Tuesday, November 1, 2011


Writer: Joshua Hale Fialkov

Artist: Andrea Sorrentino

Warning: This review cobtains some spoilers

I like vampires. I don’t like doe-eyed Abercrombie models-with-hair-product vampires that screw around with high-schoolers; nah, man, I mean like VAMPIRES—feral, unholy blood monsters that don’t have sparkly skin, that don’t mind baring their fangs and sure as hell don’t mind snacking on said high-schoolers.

DC’s newly revamped title (yep, intended) I, Vampire fulfills the kind of vamp model I like. I admit I jumped on this book late; it wasn’t part of my 'Must Haves' prior to September’s reboot so I let it slide under the radar, but once I flipped through the book and saw Sorrentino’s absolutely gorgeous, moody and borderline surrealist artwork I couldn’t see my $3 being spent on anything else. Bought the first two issues then and there.

Originally concocted by JM Dematteis and Tom Sutton and now handled by the aforementioned Sorrentino and writer Joshua Hale Fialkov, Vamp #2 picks up pretty much where the first left off, where we were introduced to two vampires: Mary and Andrew. Here’s the scoop: Mary’s a badass created by Andrew who’s risen to become known as the Queen of Blood, AKA the queen bee of the undead. Andrew, also a badass, loves her but we’re still not sure in what kind of way, we just know he has feelings for her. Oh, and he’s hell bent on slaughtering all the other vamps in existence while trying to reason with her enough to get her to shelve her plans of global domination. Despite their tumultuous relationship, they’re not above going at each other’s throats (literally), and in issue 2 they bare-knuckle one another in an attempt to gain the upper hand, but Andrew’s a tough guy—plus he can’t be killed by any known means, so there’s your spoiler.

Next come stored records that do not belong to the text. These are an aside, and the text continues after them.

-- ==== Sys2Proof/Machine/IndicatorMatrix.lean ====
section
/-! DEFINITION. The indicator matrix (chapter 8). -/

namespace Sys2Proof.Machine

/-- The patterns of a cell (Table 8-1). -/
inductive Pattern where
  | off | dimSteady | fullSteady | dimSlow | fullSlow | fullFast | dimFast | locate
deriving DecidableEq, Repr

/-- The slow lit phase (R156). -/
def slowLit (t : Clock) : Bool := decide (t.toNat % 1000 < 500)

/-- The fast lit phase, which is also the locate dim phase (R156). -/
def fastLit (t : Clock) : Bool := decide (t.toNat % 250 < 125)

/-- The brightness of a pattern at a clock value (R155). -/
def brightness (t : Clock) : Pattern → Brightness
  | .off => .off
  | .dimSteady => .dim
  | .fullSteady => .full
  | .dimSlow => if slowLit t then .dim else .off
  | .fullSlow => if slowLit t then .full else .off
  | .fullFast => if fastLit t then .full else .off
  | .dimFast => if fastLit t then .dim else .off
  | .locate => if fastLit t then .dim else .full

/-- The pattern of a slot's state (R157, Table 8-2). -/
def statePattern : Option PointRecord → Pattern
  | none => .off
  | some r =>
    match r.state with
    | .dormant => .dimSteady
    | .held => .dimFast
    | .live =>
      match r.alarm with
      | .unknown => .dimSlow
      | .normal => .fullSteady
      | .low => .fullSlow
      | .high => .fullSlow
      | .fault => .fullFast

/-- The pattern of a slot, its locate first (R160 steps 3 and 4). -/
def slotPattern (r : Option PointRecord) : Pattern :=
  if (r.bind PointRecord.locate).isSome then .locate else statePattern r

/-- The on-time of a cell (R160). -/
def cellOnTime (settings : Settings) (t : Clock) (r : Option PointRecord) : Brightness :=
  if !settings.matrixEnable then .off
  else if settings.lampTest then .full
  else brightness t (slotPattern r)

/-- The slot that the cell in a row and column shows: P(8r + c). -/
def cellSlot (row : Fin 6) (column : Column) : Slot := ⟨8 * row.val + column.val, by omega⟩

/-- The row whose slot starts next: ROW0 after a reset, else the next in order (R153, log 9). -/
def Matrix.nextRow (m : Matrix) : Fin 6 :=
  match m.stage with
  | .slotStart => m.row
  | .lit => m.row + 1
  | .blanking => m.row + 1

/-- The matrix at the start of a row slot: the settings copy, the on-times and the column drivers (R153, R154, R160). -/
def State.rowStarted (s : State) : State :=
  let row := s.matrix.nextRow
  let onTimes := Vector.ofFn fun c => cellOnTime s.settings s.clock s.points[cellSlot row c]
  s.setMatrix
    { row := row, stage := .lit, enableCopy := s.settings.matrixEnable, lampTestCopy := s.settings.lampTest,
      onTimes := onTimes, columns := onTimes.map (fun b => b != .off) }

/-- The on-time of a dim cell ends (R153). -/
def State.dimEnded (s : State) (c : Column) : State :=
  if s.matrix.stage == .lit && s.matrix.onTimes[c] == .dim then
    s.setMatrix { s.matrix with columns := s.matrix.columns.set c false }
  else s

/-- The blanking gap: the row driver and every column driver inactive (R153). -/
def State.blanked (s : State) : State :=
  if s.matrix.stage == .lit then
    s.setMatrix { s.matrix with stage := .blanking, columns := Vector.replicate 8 false }
  else s

/-! ### The rows -/

/-- ROW_SLOT_START (R153 to R157, R160). -/
def execRowSlotStart (s : State) : Step := running s s.rowStarted

/-- CELL_ON_TIME_END (R153). -/
def execCellOnTimeEnd (column : Column) (s : State) : Step := running s (s.dimEnded column)

/-- BLANKING_GAP (R153). -/
def execBlankingGap (s : State) : Step := running s s.blanked

end Sys2Proof.Machine
end

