/-- Dispatch with the converter IDLE and the head marked: a reference entry, and a point on a VALID reference, become the current job
(R101); a point on an UNCAL reference stays while its reference is pulled ahead (R102); a point on a FAULTED reference receives
REF_FAULT (R103); with the converter busy, the queue empty or the head unmarked nothing is dispatched (R100). -/
def Obligations.DispatchActsOnTheMarkedHead : Prop :=
  ∀ (s : State), s.inReset = false →
    (∀ (e : QueueEntry) (rest : List QueueEntry), s.converter.state = .idle → s.queue = e :: rest → e.mark = true →
      (∀ r x, e.record = .ref r → s.refs[r] = some x → exec .dispatch s = .next { s with
        queue := removeFrom s.queue (.ref r)
        refs := s.refs.set r (some { x with state := .calibrating, prior := some x.state })
        converter := { s.converter with state := .supplyCheck {
          record := .ref r, input := .reference r, excitation := x.excitation, span := x.span, count := none,
          start := s.clock, due := e.due } } }) ∧
      (∀ p q x, e.record = .point p → s.points[p] = some q → s.refs[q.reference] = some x →
        (x.state = .valid → exec .dispatch s = .next { s with
          queue := removeFrom s.queue (.point p)
          converter := { s.converter with state := .supplyCheck {
            record := .point p, input := .sensor q.input, excitation := x.excitation, span := x.span, count := x.count,
            start := s.clock, due := e.due } } }) ∧
        (x.state = .uncal → exec .dispatch s = .next { s with
          queue := removeFrom s.queue (.ref q.reference)
          refs := s.refs.set q.reference (some { x with state := .calibrating, prior := some .uncal })
          converter := { s.converter with state := .supplyCheck {
            record := .ref q.reference, input := .reference q.reference, excitation := x.excitation, span := x.span,
            count := none, start := s.clock, due := s.clock } } }) ∧
        (x.state = .faulted → s.ownMode q.binding → exec .dispatch s =
          .next (State.afterFault { s with queue := removeFrom s.queue (.point p) } p q x s.clock .refFault)))) ∧
    (s.converter.state ≠ .idle ∨ s.queue = [] ∨ (∃ e rest, s.queue = e :: rest ∧ e.mark = false) →
      exec .dispatch s = .next s)

/-- At the latch the check passes exactly when VDDA is at or above the floor of the setting (R68, Table 4-2): a reference job enters
REFERENCE_PHASE and a point job SENSOR_PHASE, with the counters loaded (R69, R75, R79); or the job is returned unrun with its old due
time and its mark set, SUPPLY_LOW is set and the hold begins (R70, R60, R99). The hold ends in IDLE (R71). -/
def Obligations.SupplyCheckPassesOrReturnsTheJob : Prop :=
  (∀ (s : State) (vdda : Nat) (j : Job), s.inReset = false → s.converter.state = .supplyCheck j →
    (2600 + 100 * s.settings.floor.toNat ≤ vdda →
      (∀ r, j.record = .ref r → exec (.supplyCheckLatch vdda) s = .next { s with converter :=
        { state := .referencePhase j, measurement := 0 - j.span.setWidth 18, timeBase := 0 } }) ∧
      (∀ p t, j.record = .point p → j.count = some t → exec (.supplyCheckLatch vdda) s = .next { s with converter :=
        { state := .sensorPhase j, measurement := 0, timeBase := 0 - t } })) ∧
    (vdda < 2600 + 100 * s.settings.floor.toNat →
      (∀ r x prior, j.record = .ref r → s.refs[r] = some x → x.prior = some prior →
        exec (.supplyCheckLatch vdda) s = .next { s with
          converter := { s.converter with state := .hold }
          refs := s.refs.set r (some { x with state := prior, prior := none })
          queue := if 0 < x.liveUsers ∨ x.request = true then returnInto s.queue (.ref r) j.due else s.queue
          causes := { s.causes with supplyLow := true } }) ∧
      (∀ p, j.record = .point p → exec (.supplyCheckLatch vdda) s = .next { s with
          converter := { s.converter with state := .hold }
          queue := returnInto s.queue (.point p) j.due
          causes := { s.causes with supplyLow := true } }))) ∧
  (∀ (s : State), s.inReset = false → s.converter.state = .hold →
    exec .holdExpiry s = .next { s with converter := { s.converter with state := .idle } })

Even though I don’t care for vampires that go the Stoker route and transform into different forms like wolves and fog and whatnot (and we see all the forms in the first two issues) the art beautifully captures the on-the-fly transformations like a motion capture camera and it works wonderfully.

If you’re tired of your vampires turning fluffy and kid friendly, and you like DC Vertigo’s American Vampire series or you just like bloody good comic horror that strays from DC’s other offerings, I, Vampire fits the bill.